Stored dataset items:

-- ==== Sys2Proof/Machine/Wadi.lean ====
section
/-!
DEFINITION. The Wadi (R299 to R309): the lookup of a station MSG with policing, WRED and admission, and the epochs; and the
EVENT frames of a cascade member (R320).
-/

namespace Sys2Proof.Machine

/-! ### Station frames on their way into the Gallery -/

/-- A station frame is discarded: its account counts it (R292, R304). -/
def State.acctDrop (s : State) (a : Nat) : State := s.tcnt .acc a T_ACC.DROPS

/-- A frame for which there is no destination (R304, R325). -/
def State.noTarget_ (s : State) (dtag typ detail acct : Nat) : State :=
  ((s.cnt pgWAD WAD.CNT_NO_TARGET).error pgWAD 4 0x03 (dtag + typ * 2 ^ 20) detail 0).acctDrop acct

/-- Whether a queue's link is asleep in a group whose wake SWC may not ask for again yet (R18). -/
def State.lockedOut (s : State) (q : Nat) : Bool := !isHostQueue q && s.lk (q / 8) == lkSLEEP && s.naLocked (q / 8)

/-- A station MSG for its queues: WRED at each, then admission once (R276 to R278). Queues that a refused wake locks are left
out. A frame that no queue takes, or that is not admitted, is discarded. DEDUCED, unsafe: log entry 75. -/
def State.offer (s : State) (g : GFrame) (acct colour : Nat) (queues : List (Nat × Option Word64)) : State :=
  let locked := queues.filter (fun q => s.lockedOut q.1)
  let s := s.each locked (fun _ s =>
    ((s.cnt pgSWC SWC.CNT_NA_DROPS).acctDrop acct).event pgSWC 10 |>.sf pgSWC HDR.PAGE_STS_NOT_ADMITTED 1)
  let t := (queues.filter (fun q => !locked.contains q)).foldl (fun t q =>
    let u := t.1.wred q.1 colour
    (u.1, if u.2 then t.2 else t.2 ++ [q])) (s, ([] : List (Nat × Option Word64)))
  if t.2.isEmpty then (if locked.length == queues.length then t.1 else t.1.acctDrop acct)
  else match t.1.tryStore g t.2 with
    | (s, true) => s
    | (s, false) => (s.cnt pgSWC SWC.CNT_ADMIT_DROPS).acctDrop acct

/-- The stored frame of a MSG. -/
def msgFrame (f : Frame) (acct src : Nat) (mc : Bool) (epoch : Option Bool) : GFrame :=
  { frame := f, load := .msg, acct := some acct, cells := [], size := frameCells f, spill := none, back := 0, bad := false
    mc := mc, hall := none, gen := 0, func := 0, src := src, order := 0, epoch := epoch, tgt := none, refs := 0 }

/-! ### The lookup (R299 to R307, R316) -/

/-- Where a lookup leads: a drop, no target with its detail, a missing route, or queues. -/
inductive Aim where
  | drop
  | none_ (detail : Nat)
  | lost (dev : Nat)
  | to (mc : Bool) (queues : List (Nat × Option Word64))
  deriving DecidableEq, Repr

/-- The queue toward a port of another device, or toward the head (R316). -/
def State.routed (s : State) (kind cls dev port hall src : Nat) : Aim :=
  match s.routeOf dev with
  | none => .lost dev
  | some a => .to false [(portQueue a cls, some (mkWord kind cls dev port hall s.device src 0))]

/-- The local port queue of a class. -/
def State.localPort (s : State) (port cls : Nat) : Aim :=
  if s.linkEnabled port then .to false [(portQueue port cls, none)] else .none_ port

/-- What steering entry of a tag gives a frame of a class from a port (R303, R304). -/
def State.aim (s : State) (dtag cls src : Nat) : Aim :=
  let port := s.tf .ste dtag T_STE.PORT
  let dev := s.tf .ste dtag T_STE.DEVICE
  let hall := s.tf .ste dtag T_STE.HALL
  match s.tf .ste dtag T_STE.TYPE with
  | 1 => s.localPort port cls
  | 2 =>
    let g := s.tf .ste dtag T_STE.GROUP
    match s.groupQueues g ⟨cls, some src⟩ with
    | [] => .none_ g
    | qs => .to true qs
  | 3 =>
    if s.isMember then s.routed cwHOST cls 0 0 hall src
    else if s.hallExists hall then .to false [(hostQueue hall cls, none)] else .none_ hall
  | 4 => if dev == s.device then s.localPort port cls else s.routed cwPORT cls dev port 0 src
  | _ => .drop

/-- A MSG is too long for a cascade link (R316). DEDUCED, unsafe: log entry 76. -/
def State.tooLong (s : State) (f : Frame) : State :=
  (s.cnt pgWAD WAD.CNT_TOO_LONG).error pgWAD 5 0x04 f.dtag f.len8 0

/-- A MSG from a station link is looked up; `colour` is its colour after the ingress stage.
DESIGN CHOICE, unsafe: log entry 15; DEDUCED, unsafe: log entry 76. -/
def State.lookup (s : State) (a : Nat) (f : Frame) (acct colour : Nat) : State :=
  if !s.active pgWAD || !s.gb pgWAD HDR.PAGE_CTL_EN then ((s.countColour colour).cnt pgWAD WAD.CNT_DROPS).acctDrop acct else
  let s := s.cnt pgWAD WAD.CNT_LOOKUPS
  let f := if s.tb .ste f.dtag T_STE.CLASS_SET then f.withClass (s.tf .ste f.dtag T_STE.CLASS) else f
  match s.aim f.dtag f.cls a with
  | .drop => ((s.countColour colour).cnt pgWAD WAD.CNT_DROPS).acctDrop acct
  | .none_ d => (s.countColour colour).noTarget_ f.dtag (s.tf .ste f.dtag T_STE.TYPE) d acct
  | .lost d => ((s.countColour colour).routeDrop d 0 a).acctDrop acct
  | .to mc qs =>
    let t := if s.tf .ste f.dtag T_STE.TYPE == 3 then
        s.police .hsel (8 * s.tf .ste f.dtag T_STE.HALL + f.cls) colour (frameBytes f)
      else (s, colour, false)
    let s := t.1.countColour t.2.1
    if t.2.2 then s.acctDrop acct else
    let big := fun (q : Nat × Option Word64) => q.2.isSome && 2040 < f.payload
    let s := s.each (qs.filter big) (fun _ s => s.tooLong f)
    let qs := qs.filter (fun q => !big q)
    if qs.isEmpty then s.acctDrop acct
    else s.offer (msgFrame f acct a mc (some s.epochCur)) acct t.2.1 qs

/-- Whether a block that is ACTIVE takes no frame now (R29). -/
def State.holdsOff (s : State) (p : Nat) : Bool := s.active p && s.quiesce p

/-- Whether an earlier response to an access still waits in the receive buffer of a link before a MSG: the two enter the Gallery in
sequence order (R244, R270). DEDUCED, unsafe: log entry 51. -/
def State.behindRsp (s : State) (a : Nat) (f : Frame) : Bool :=
  ((s.link a).rxBuf.takeWhile (fun x => x != f)).any (fun x => x.op == opRSP &&
    (s.lard a).tags.any (fun t => t.tag == x.tag && (match t.use with | .access _ _ => true | _ => false)))

/-- MSG_RX (R299, R340): the oldest MSG of a station link is policed, looked up, tested and admitted. DEDUCED, unsafe: log entry 75. -/
def State.msgRx (s : State) (a : Nat) : State :=
  if s.cascadeLink a || s.holdsOff pgWAD || s.holdsOff pgPOL || s.holdsOff pgSWC then s else
  match s.rxHead a opMSG with
  | none => s
  | some f =>
    if s.behindRsp a f then s else
    let acct := portQueue a f.cls
    let s := s.rxTake a f
    let f := f.fromPort a s.device
    let t := s.police .sel acct 0 (frameBytes f)
    if t.2.2 then (t.1.countColour t.2.1).acctDrop acct
    else t.1.lookup a f acct t.2.1

def execMsgRx (anchor : Nat) (s : State) : Host.Outcome State Fault Refusal := done (s.msgRx anchor)

/-! ### Epochs (R308, R309) -/

/-- A FLIP is accepted while DRAINED is 1, and refused otherwise. DEDUCED, unsafe: log entry 101. -/
def State.flip (s : State) : State :=
  if s.gb pgWAD WAD.EPOCH_STS_DRAINED then
    let cur := b2n (!s.epochCur)
    let s := s.sf pgWAD WAD.EPOCH_STS_CUR cur |>.sf pgWAD HDR.PAGE_GEN_GEN cur
    let n := s.oldFrames
    let s := s.sf pgWAD WAD.EPOCH_STS_OLD_FRAMES n
    if n == 0 then s.event pgWAD 0 else s.sf pgWAD WAD.EPOCH_STS_DRAINED 0
  else s.event pgWAD 1

/-- EPOCH_FLIP. -/
def execEpochFlip (s : State) : Host.Outcome State Fault Refusal := done (s.onPage pgWAD .epochFlip s.flip)

/-- EPOCH_DRAINED: OLD_FRAMES has reached 0 after a flip. -/
def State.drainEnd (s : State) : State :=
  let n := s.oldFrames
  let s := s.sf pgWAD WAD.EPOCH_STS_OLD_FRAMES n
  if n == 0 && !s.gb pgWAD WAD.EPOCH_STS_DRAINED then (s.sf pgWAD WAD.EPOCH_STS_DRAINED 1).event pgWAD 0 else s
def execEpochDrained (s : State) : Host.Outcome State Fault Refusal := done s.drainEnd

/-- A write of a steering entry marks it with the current epoch (R308). -/
def State.writeSteer (s : State) (i : Nat) (e : Entry) : State :=
  s.setEnt .ste i (put e T_STE.EPOCH.lo T_STE.EPOCH.w (b2n s.epochCur))

/-! ### The EVENT frames of a member (R320) -/

/-- The messages of a member's Landing become EVENT frames in the queue of its uplink, as the account of the uplink's class 0
admits them. DESIGN CHOICE, unsafe: log entry 83. -/
def State.sendEvents (s : State) : State :=
  if s.lnd.events.isEmpty then s else
  let l := s.lnd.events
  let s := { s with lnd := { s.lnd with events := [] } }
  match s.routeOf 0 with
  | none => s.each l (fun _ s => s.routeDrop 0 0 0)
  | some up => s.each l (fun e s =>
    let f := mkFrame opEVENT [BitVec.ofNat 64 e.1, BitVec.ofNat 64 (e.2 % 2 ^ 32)]
    s.storeOrWait { msgFrame f (portQueue up 0) up false none with load := .relay }
      [(portQueue up 0, some (mkWord cwEVENT 0 0 0 0 s.device 0 0))] false)

/-- MSIX_DELIVERY (R436, R320). -/
def execMsixDelivery (entry : Nat) (s : State) : Host.Outcome State Fault Refusal := done (s.deliver entry).sendEvents

end Sys2Proof.Machine
end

- [Your instructions]: Find every line in the data above that holds the string "localPort". Give the number of such lines and nothing else.

- [Completed exercise]: 3